Stored data entries
══════════
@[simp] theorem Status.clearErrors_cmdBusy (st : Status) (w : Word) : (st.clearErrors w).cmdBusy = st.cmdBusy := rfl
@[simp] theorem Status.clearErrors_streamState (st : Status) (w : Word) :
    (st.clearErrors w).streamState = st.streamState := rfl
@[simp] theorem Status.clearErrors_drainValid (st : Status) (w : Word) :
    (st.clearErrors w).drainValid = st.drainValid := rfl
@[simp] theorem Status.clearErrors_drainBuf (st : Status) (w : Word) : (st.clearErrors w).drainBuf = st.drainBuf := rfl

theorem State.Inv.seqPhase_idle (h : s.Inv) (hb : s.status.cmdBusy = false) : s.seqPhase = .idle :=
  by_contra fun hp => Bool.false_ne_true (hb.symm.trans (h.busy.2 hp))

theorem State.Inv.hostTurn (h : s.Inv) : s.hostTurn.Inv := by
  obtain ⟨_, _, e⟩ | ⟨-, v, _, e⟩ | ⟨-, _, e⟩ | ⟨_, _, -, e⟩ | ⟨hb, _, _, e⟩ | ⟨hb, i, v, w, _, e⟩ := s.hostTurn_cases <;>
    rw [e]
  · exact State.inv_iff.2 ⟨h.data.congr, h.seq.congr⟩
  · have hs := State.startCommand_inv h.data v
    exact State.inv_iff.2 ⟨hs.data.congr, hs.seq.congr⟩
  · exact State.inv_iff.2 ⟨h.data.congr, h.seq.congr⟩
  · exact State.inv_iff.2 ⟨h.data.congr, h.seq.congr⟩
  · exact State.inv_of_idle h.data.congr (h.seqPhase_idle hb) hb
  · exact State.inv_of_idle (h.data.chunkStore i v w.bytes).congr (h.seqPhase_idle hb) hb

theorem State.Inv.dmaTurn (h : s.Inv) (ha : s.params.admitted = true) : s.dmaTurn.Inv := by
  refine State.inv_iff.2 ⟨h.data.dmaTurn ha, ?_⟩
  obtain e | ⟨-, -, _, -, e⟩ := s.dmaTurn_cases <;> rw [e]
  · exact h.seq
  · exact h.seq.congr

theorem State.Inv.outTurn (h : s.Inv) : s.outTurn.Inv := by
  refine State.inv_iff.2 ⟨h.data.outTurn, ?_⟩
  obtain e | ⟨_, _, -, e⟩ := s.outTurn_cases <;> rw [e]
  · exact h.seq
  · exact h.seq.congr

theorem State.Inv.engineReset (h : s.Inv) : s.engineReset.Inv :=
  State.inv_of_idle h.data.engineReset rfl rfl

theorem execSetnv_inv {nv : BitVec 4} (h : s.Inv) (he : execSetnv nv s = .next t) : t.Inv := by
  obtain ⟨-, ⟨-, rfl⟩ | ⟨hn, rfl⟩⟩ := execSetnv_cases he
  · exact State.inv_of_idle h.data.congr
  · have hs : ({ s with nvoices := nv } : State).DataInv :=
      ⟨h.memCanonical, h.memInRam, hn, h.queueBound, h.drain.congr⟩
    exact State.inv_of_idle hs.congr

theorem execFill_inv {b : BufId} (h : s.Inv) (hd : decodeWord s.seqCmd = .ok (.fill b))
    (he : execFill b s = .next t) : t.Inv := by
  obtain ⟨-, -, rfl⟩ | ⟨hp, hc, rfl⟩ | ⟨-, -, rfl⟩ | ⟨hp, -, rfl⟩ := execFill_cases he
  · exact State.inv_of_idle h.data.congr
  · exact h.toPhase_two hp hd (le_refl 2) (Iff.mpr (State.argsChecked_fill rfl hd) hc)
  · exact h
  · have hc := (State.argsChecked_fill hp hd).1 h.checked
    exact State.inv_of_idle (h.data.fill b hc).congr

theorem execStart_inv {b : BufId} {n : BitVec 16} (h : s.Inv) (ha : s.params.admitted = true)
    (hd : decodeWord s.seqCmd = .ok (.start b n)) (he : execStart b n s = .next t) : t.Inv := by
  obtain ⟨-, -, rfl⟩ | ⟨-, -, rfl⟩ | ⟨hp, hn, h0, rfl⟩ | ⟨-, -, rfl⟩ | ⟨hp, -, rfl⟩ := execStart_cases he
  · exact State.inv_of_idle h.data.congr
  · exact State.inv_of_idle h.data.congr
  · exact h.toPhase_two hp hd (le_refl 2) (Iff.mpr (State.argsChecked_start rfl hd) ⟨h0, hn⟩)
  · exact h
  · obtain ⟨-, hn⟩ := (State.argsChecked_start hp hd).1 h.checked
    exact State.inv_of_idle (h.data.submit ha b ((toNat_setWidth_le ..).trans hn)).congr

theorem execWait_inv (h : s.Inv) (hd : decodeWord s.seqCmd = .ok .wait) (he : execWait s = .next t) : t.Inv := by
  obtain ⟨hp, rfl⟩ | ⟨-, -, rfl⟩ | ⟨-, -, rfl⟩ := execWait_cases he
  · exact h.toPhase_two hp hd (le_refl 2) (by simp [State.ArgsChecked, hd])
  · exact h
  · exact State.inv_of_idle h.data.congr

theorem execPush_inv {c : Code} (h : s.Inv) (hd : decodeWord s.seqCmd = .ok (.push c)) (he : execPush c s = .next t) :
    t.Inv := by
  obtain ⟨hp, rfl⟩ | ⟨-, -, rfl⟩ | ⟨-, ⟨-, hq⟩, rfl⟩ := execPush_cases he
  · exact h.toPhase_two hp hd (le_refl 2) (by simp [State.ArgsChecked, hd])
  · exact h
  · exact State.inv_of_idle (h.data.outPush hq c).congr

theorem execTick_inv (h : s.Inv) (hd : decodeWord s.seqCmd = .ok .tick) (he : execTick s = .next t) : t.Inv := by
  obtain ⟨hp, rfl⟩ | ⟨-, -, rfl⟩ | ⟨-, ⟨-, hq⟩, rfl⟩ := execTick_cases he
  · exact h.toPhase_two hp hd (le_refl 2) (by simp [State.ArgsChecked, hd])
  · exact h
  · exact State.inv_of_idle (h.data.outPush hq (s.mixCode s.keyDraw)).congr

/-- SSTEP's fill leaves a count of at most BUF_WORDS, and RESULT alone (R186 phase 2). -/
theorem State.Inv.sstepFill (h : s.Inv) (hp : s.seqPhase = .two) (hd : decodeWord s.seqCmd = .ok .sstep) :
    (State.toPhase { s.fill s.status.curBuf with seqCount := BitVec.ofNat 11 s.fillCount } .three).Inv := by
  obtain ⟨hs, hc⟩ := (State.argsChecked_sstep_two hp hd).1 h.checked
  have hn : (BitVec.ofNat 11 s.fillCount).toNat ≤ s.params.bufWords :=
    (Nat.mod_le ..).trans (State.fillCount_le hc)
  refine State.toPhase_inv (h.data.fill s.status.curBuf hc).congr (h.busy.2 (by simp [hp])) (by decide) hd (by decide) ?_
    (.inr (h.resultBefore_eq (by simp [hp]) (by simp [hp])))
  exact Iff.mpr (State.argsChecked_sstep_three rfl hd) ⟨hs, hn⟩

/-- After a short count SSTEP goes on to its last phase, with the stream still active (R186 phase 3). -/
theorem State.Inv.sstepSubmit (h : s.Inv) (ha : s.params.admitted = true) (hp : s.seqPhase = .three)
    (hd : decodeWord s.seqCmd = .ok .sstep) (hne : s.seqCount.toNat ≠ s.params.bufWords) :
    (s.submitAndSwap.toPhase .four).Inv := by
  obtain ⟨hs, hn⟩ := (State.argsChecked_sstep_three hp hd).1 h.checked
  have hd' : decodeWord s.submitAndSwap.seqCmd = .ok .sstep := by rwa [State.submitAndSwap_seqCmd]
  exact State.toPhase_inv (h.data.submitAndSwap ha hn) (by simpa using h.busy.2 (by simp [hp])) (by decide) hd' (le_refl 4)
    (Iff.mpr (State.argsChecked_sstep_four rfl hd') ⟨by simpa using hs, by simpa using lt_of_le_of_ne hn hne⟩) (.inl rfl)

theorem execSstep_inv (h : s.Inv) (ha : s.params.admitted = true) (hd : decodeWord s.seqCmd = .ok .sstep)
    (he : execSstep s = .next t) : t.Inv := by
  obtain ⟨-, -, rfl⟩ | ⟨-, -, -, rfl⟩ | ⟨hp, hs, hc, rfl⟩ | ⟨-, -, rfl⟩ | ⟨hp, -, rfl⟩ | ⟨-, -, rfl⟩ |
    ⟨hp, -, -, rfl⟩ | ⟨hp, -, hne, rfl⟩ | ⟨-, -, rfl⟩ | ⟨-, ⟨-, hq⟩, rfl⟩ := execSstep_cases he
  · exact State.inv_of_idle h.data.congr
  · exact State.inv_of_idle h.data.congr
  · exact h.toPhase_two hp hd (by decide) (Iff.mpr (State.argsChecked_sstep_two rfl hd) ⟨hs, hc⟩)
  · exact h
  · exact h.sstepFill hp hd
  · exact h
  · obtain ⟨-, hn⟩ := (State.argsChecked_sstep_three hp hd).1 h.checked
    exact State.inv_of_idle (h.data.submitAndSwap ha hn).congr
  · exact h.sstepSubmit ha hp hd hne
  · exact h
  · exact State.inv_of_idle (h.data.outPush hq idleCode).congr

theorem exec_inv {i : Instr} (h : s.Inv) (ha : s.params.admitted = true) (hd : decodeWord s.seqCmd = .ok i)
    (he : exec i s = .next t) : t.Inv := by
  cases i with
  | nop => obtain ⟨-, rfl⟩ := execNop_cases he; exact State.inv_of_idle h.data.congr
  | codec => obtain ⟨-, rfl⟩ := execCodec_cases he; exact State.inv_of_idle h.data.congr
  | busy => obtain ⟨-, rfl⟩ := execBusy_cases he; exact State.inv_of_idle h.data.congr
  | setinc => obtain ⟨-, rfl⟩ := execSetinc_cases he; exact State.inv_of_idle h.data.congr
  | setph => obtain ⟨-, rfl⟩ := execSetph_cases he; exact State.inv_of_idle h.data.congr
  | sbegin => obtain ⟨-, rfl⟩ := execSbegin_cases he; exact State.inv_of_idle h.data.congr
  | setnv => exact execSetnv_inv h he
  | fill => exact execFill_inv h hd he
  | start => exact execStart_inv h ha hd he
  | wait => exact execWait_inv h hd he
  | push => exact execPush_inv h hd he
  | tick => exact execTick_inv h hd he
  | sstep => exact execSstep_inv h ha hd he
══════════
(Exercise requirements) Please list every line of the records that contains "admitted".

(Written response)
theorem State.Inv.dmaTurn (h : s.Inv) (ha : s.params.admitted = true) : s.dmaTurn.Inv := by
theorem execStart_inv {b : BufId} {n : BitVec 16} (h : s.Inv) (ha : s.params.admitted = true)
theorem State.Inv.sstepSubmit (h : s.Inv) (ha : s.params.admitted = true) (hp : s.seqPhase = .three)
theorem execSstep_inv (h : s.Inv) (ha : s.params.admitted = true) (hd : decodeWord s.seqCmd = .ok .sstep)
theorem exec_inv {i : Instr} (h : s.Inv) (ha : s.params.admitted = true) (hd : decodeWord s.seqCmd = .ok i)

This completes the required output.